A process must operate correctly, whether it is executed continuously from start to finish, or whether it is interrupted by other processes. The responsibility for ensuring that processes run correctly is shared between computer designers and operating system designers. Computer designers must ensure that the processor can maintain and restore the state of processes, and operating system designers must ensure that processes do not interfere with each other. Operating systems solve this problem by dividing up internal memory among processes, and each process's state is present in its allocated memory. This means that operating system designers must work with computer manufacturers to protect one process from being affected by another.
Computer designers have three additional responsibilities that help operating system designers protect processes:
1. Provides two operating modes that indicate whether the process being executed is a user process or a system (operator) process.
2. Provide a subset of processor state that the user process can use but not modify.
3. Provide mechanisms to be able to switch from user mode to
operator and vice versa.
As we have seen, the address given by the processor must be converted from a virtual address to a physical address. This takes the hardware a step further in protecting processes. The simplest way to do this is to allow the user process to manipulate the access permission bits on each page or segment. When the processor issues a read (or write) signal and a user (or system) signal, it is easy to detect intrusions.

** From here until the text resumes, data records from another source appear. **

-- ==== Sys2Proof/Certificates/Slice0/Obligations.lean ====
section
/-!
DEFINITION. The statements about the machine, each a `def Obligations.<Name> : Prop`. "Ready" below means that the
command port can accept: no send is busy and the block is not faulted (30_encoding.md R72). Result words are written out:
`value ++ code`, value in bits 35..4, code in bits 3..0 (30_encoding.md R74, R75). The fields `awaiting`, `faultAddr`,
`draws` and `moves` are the model's own (log 14, 1, 8, 2): where a statement formalises a numbered rule, the value such a
field gets is left open (`aw`); `OutputsGrowByRule` says what it gets. The FIFO engine instance beside the block
(`fifoEngine` and its port) is log 10's.
-/

open Sys2Proof Sys2Proof.Machine

/-! ### Encoding -/

/-- Decode and encode agree: every well-formed instruction, with every operand at every value, is what the decoder reads
from its word (30_encoding.md R71, R73, R76, R78, R79). -/
def Obligations.DecodeOfEncode : Prop :=
  ∀ i : Instr, i.wf = true → decode (encode i) = i

/-- The other direction: every word of every port is the word of the well-formed instruction it decodes to, so that each
word has one meaning and no bit is dropped. -/
def Obligations.EncodeOfDecode : Prop :=
  ∀ p : PortWord, encode (decode p) = p ∧ (decode p).wf = true

/-- Words written out from the formats, as 95_test_vectors.md writes them, decode to what they stand for; the FIFO words'
packing is the model's (log 9). -/
def Obligations.WrittenWordsDecode : Prop :=
  decode (.command 0x000000000000258001#72) = .openLine 9600 0 ∧
  decode (.command 0x000000000000000002#72) = .close 0 0 ∧
  decode (.command 0x000000020000010003#72) = .read 0x100 2 ∧
  decode (.command 0x000000001234564104#72) = .sendByte 0x41 0x123456 0 ∧
  decode (.command 0x000000030000050006#72) = .sendArray 0x500 3 ∧
  decode (.command 0x00000000000000000A#72) = .getCount 0 0 ∧
  decode (.command 0xFFFFFFFFFFFFFFFFFF#72) = .reserved0BFF 0xFF 0xFFFFFFFF 0xFFFFFFFF ∧
  decode (.event 0b000000001000110001#18) = .rxEvent 0x002 0x31 ∧
  decode (.fifo 0b0100010101#10) = .fifoTryPush 0x45

/-- The opcode map of the command port, all 256 opcodes, with the fields `op = cmd[7:0]`, `a = cmd[39:8]`,
`b = cmd[71:40]` written as arithmetic, and the one meaning of the event port (30_encoding.md R79). -/
def Obligations.OpcodeMap : Prop :=
  (∀ w : BitVec 72,
    let op := w.toNat % 2 ^ 8
    let a := BitVec.ofNat 32 (w.toNat / 2 ^ 8)
    let b := BitVec.ofNat 32 (w.toNat / 2 ^ 40)
    (op = 0x01 → decode (.command w) = .openLine a b) ∧
    (op = 0x02 → decode (.command w) = .close a b) ∧
    (op = 0x03 → decode (.command w) = .read a b) ∧
    (op = 0x04 → decode (.command w) =
      .sendByte (BitVec.ofNat 8 (w.toNat / 2 ^ 8)) (BitVec.ofNat 24 (w.toNat / 2 ^ 16)) b) ∧
    (op = 0x05 → decode (.command w) = .sendString a b) ∧
    (op = 0x06 → decode (.command w) = .sendArray a b) ∧
    (op = 0x07 → decode (.command w) = .getLastError a b) ∧
    (op = 0x08 → decode (.command w) = .getDropped a b) ∧
    (op = 0x09 → decode (.command w) = .getStatus a b) ∧
    (op = 0x0A → decode (.command w) = .getCount a b) ∧
    (op = 0x00 → decode (.command w) = .reserved00 a b) ∧
    (0x0B ≤ op → decode (.command w) = .reserved0BFF (BitVec.ofNat 8 op) a b)) ∧
  (∀ w : BitVec 18,
    decode (.event w) = .rxEvent (BitVec.ofNat 10 (w.toNat / 2 ^ 8)) (BitVec.ofNat 8 w.toNat))
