-- ==== Sys2Proof/Tests/Slice0.lean ====
section
/-!
SUPPORT. Tests of single steps, expected results from 95_test_vectors.md (its row names stand in the comments) or by hand
from the formats of 30_encoding.md, and for every obligation with hypotheses a witness that meets them.
-/

namespace Sys2Proof.Tests

open Sys2Proof.Machine

/-! ### Helpers -/

/-- What a next state holds; nothing for a fault or a refusal. -/
def after {α : Type} (o : Host.Outcome State Fault Refusal) (f : State → α) : Option α :=
  match o with
  | .next t => some (f t)
  | .fault _ => none
  | .refused _ => none

/-- The whole address space, for both kinds of access. -/
def everywhere : List Region := [{ base := 0, size := 2 ^ 32, canRead := true, canWrite := true }]

/-- Right after power-up, capacity 4 (the vectors' start), the FIFO engine instance beside the block 4 too. -/
def fresh : State := State.powerUp 4 4 everywhere

/-- Open, queue empty. -/
def opened : State := { fresh with state := .opened, rxIrqEnable := true }

/-- A queue of capacity 4. -/
def queue (count writeIndex readIndex : Nat) (storage : List Byte) : Fifo 8 :=
  { capacity := 4, count := count, writeIndex := writeIndex, readIndex := readIndex, storage := storage }

/-- Open, queue [1, 2, 3]. -/
def holding : State := { opened with rxQueue := queue 3 3 0 [1, 2, 3, 0] }

/-- Open, queue full. -/
def filled : State := { opened with rxQueue := queue 4 0 0 [1, 2, 3, 4] }

/-- Open, a send busy, `tx_ready` 1. -/
def busy (e : SendEngine) : State := { opened with send := e, txReady := true, awaiting := true }

/-- Open, stopped by a HostBusFault. -/
def stopped : State := { opened with rxIrqEnable := false, faulted := true, faultAddr := some 0x1002 }

/-- Host memory "O", "K", 0x00 at 0x500. -/
def text : Memory := [(0x500, 0x4F), (0x501, 0x4B), (0x502, 0x00)]

/-- Writes admitted only to 0x1000 .. 0x1001 (D10). -/
def narrow : List Region := [{ base := 0x1000, size := 2, canRead := true, canWrite := true }]

/-- The invariant of an engine, as a check. -/
def fifoCheck {w : Nat} (q : Fifo w) : Bool :=
  decide (1 ≤ q.capacity) && decide (q.capacity ≤ 2 ^ 32 - 1) && decide (q.count ≤ q.capacity) &&
    decide (q.writeIndex < q.capacity) && decide (q.readIndex < q.capacity) &&
    decide (q.storage.length = q.capacity) && decide (q.writeIndex = (q.readIndex + q.count) % q.capacity)

theorem fifoInv_of_check {w : Nat} {q : Fifo w} (h : fifoCheck q = true) : q.Inv := by
  simp only [fifoCheck, Bool.and_eq_true, decide_eq_true_eq] at h
  obtain ⟨⟨⟨⟨⟨⟨h1, h2⟩, h3⟩, h4⟩, h5⟩, h6⟩, h7⟩ := h
  exact ⟨h1, h2, h3, h4, h5, h6, h7⟩

/-- The invariant of a state, as a check. -/
def invCheck (s : State) : Bool :=
  fifoCheck s.rxQueue && fifoCheck s.fifoEngine && s.lastError.legalLastError &&
    decide (s.rxIrqEnable = (decide (s.state = .opened) && !s.faulted)) && s.send.legal &&
    decide (s.send ≠ .idle → s.state = .opened) && s.mem.wf && decide (s.faultAddr.isSome = s.faulted) &&
    decide (s.cmdPort.isSome = true ∨ s.send ≠ .idle → s.awaiting = true)

theorem inv_of_check {s : State} (h : invCheck s = true) : s.Inv := by
  simp only [invCheck, Bool.and_eq_true, decide_eq_true_eq] at h
  obtain ⟨⟨⟨⟨⟨⟨⟨⟨h1, h2⟩, h3⟩, h4⟩, h5⟩, h6⟩, h7⟩, h8⟩, h9⟩ := h
  exact ⟨fifoInv_of_check h1, fifoInv_of_check h2, h3, h4, h5, h6, h7, h8, h9⟩

/-! ### Well-formedness -/

theorem test_wf_refuses_assigned_opcode : (Instr.reserved0BFF 0x0A 0 0).wf = false := by decide
theorem test_wf_accepts_lowest_reserved : (Instr.reserved0BFF 0x0B 0 0).wf = true := by decide
theorem test_elaborate_refuses_zero : elaborate 0 4 everywhere = .refused (.illegalCapacity 0) := rfl

/-! ### Decoding: one word for each row, written out by hand -/

theorem test_decode_open : decodeTableWord 72 0x000000000000258001 = some (.openLine 9600 0) := by decide
theorem test_decode_close : decodeTableWord 72 0x000000000000000002 = some (.close 0 0) := by decide
theorem test_decode_read : decodeTableWord 72 0x00000002FFFFFFFF03 = some (.read 0xFFFFFFFF 2) := by decide
theorem test_decode_send_byte : decodeTableWord 72 0x000000001234564104 = some (.sendByte 0x41 0x123456 0) := by decide
theorem test_decode_send_string : decodeTableWord 72 0x000000000000050005 = some (.sendString 0x500 0) := by decide
theorem test_decode_send_array : decodeTableWord 72 0x000000030000050006 = some (.sendArray 0x500 3) := by decide
theorem test_decode_get_last_error : decodeTableWord 72 0x07 = some (.getLastError 0 0) := by decide
theorem test_decode_get_dropped : decodeTableWord 72 0x08 = some (.getDropped 0 0) := by decide
theorem test_decode_get_status : decodeTableWord 72 0x09 = some (.getStatus 0 0) := by decide
theorem test_decode_get_count : decodeTableWord 72 0x0A = some (.getCount 0 0) := by decide
theorem test_decode_reserved_00 : decodeTableWord 72 0x00 = some (.reserved00 0 0) := by decide
theorem test_decode_reserved_ff :
    decodeTableWord 72 0xFFFFFFFFFFFFFFFFFF = some (.reserved0BFF 0xFF 0xFFFFFFFF 0xFFFFFFFF) := by decide
/-- `ev = {status, data}`: status 0x002 (FE), data 0x31. -/
theorem test_decode_rx_event : decodeTableWord 24 0b000000001000110001 = some (.rxEvent 0x002 0x31) := by decide
theorem test_decode_fifo_idle : decodeTableWord 16 0b0100010100 = some (.fifoIdle 0x45) := by decide
theorem test_decode_fifo_push : decodeTableWord 16 0b0100010101 = some (.fifoTryPush 0x45) := by decide
theorem test_decode_fifo_pop : decodeTableWord 8 0b10 = some (.fifoTryPop 0) := by decide
theorem test_decode_fifo_init : decodeTableWord 8 0b11 = some (.fifoInit 0) := by decide
theorem test_decode_refuses_long : decodeTableWord 80 0 = none := by decide
theorem test_decode_refuses_high_bits : decodeTableWord 24 0x40000 = none := by decide

/-! ### Lifecycle (L2.2) -/

/-- O3: Closed, count 2, lastError 0xA, dropped 3, OPEN 0. -/
theorem test_open_closed :
    after
      (step
        (({ fresh with rxQueue := queue 2 2 0 [1, 2, 0, 0], lastError := .overrunError, dropped := 3 } :
          State).withFetchWord 72 0x01))
      (fun t => ((t.state, t.rxIrqEnable, t.rxQueue), (t.lastError, t.dropped), (t.trace, t.responses))) =
    some
      ((.opened, true, queue 0 0 0 [1, 2, 0, 0]), (.success, 0), ([.configureLine 0], [0x000000000#36])) := by decide

/-- O6: Open, OPEN with b = 0xFFFFFFFF. -/
theorem test_open_opened :
    after (step (holding.withFetchWord 72 0xFFFFFFFF0000258001)) (fun t => (t.rxQueue, t.trace, t.responses)) =
    some (holding.rxQueue, [], [0x000000003#36]) := by decide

unauthorized access to memory before it causes damage. Processes are protected and have their own page tables that point to separate pages in memory.
*****
CHAPTER IV REVIEW QUESTIONS AND EXERCISES
*****
1. What is the difference between SRAM and DRAM? Where are they used in computers?
2. What is the purpose of memory levels?
3. State two principles on which cache operates.
4. Given a direct correspondence cache with 8 blocks of 16 bytes each. The internal memory has 64 blocks. Suppose that at boot time, the first 8 blocks of the internal memory are brought into cache.
a. Write the label table of the blocks currently in the cache
b. The CPU reads the following addresses in turn: O4AH, 27CH, 3F5H. If it fails, update the label table.
c. The CPU uses the write-back method. When the cache fails, the CPU uses the write-with-load method. Describe the job of the cache manager when the CPU issues the following words to write into the internal memory: 0C3H, 05AH, 1C5H.
5. What are the main causes of cache failure?
6. What are the solutions to ensure data consistency in multiprocessor systems with shared memory?
7. Ways to expand the bandwidth of internal memory?
8. Why use virtual memory?
9. What is the difference between cache and virtual memory?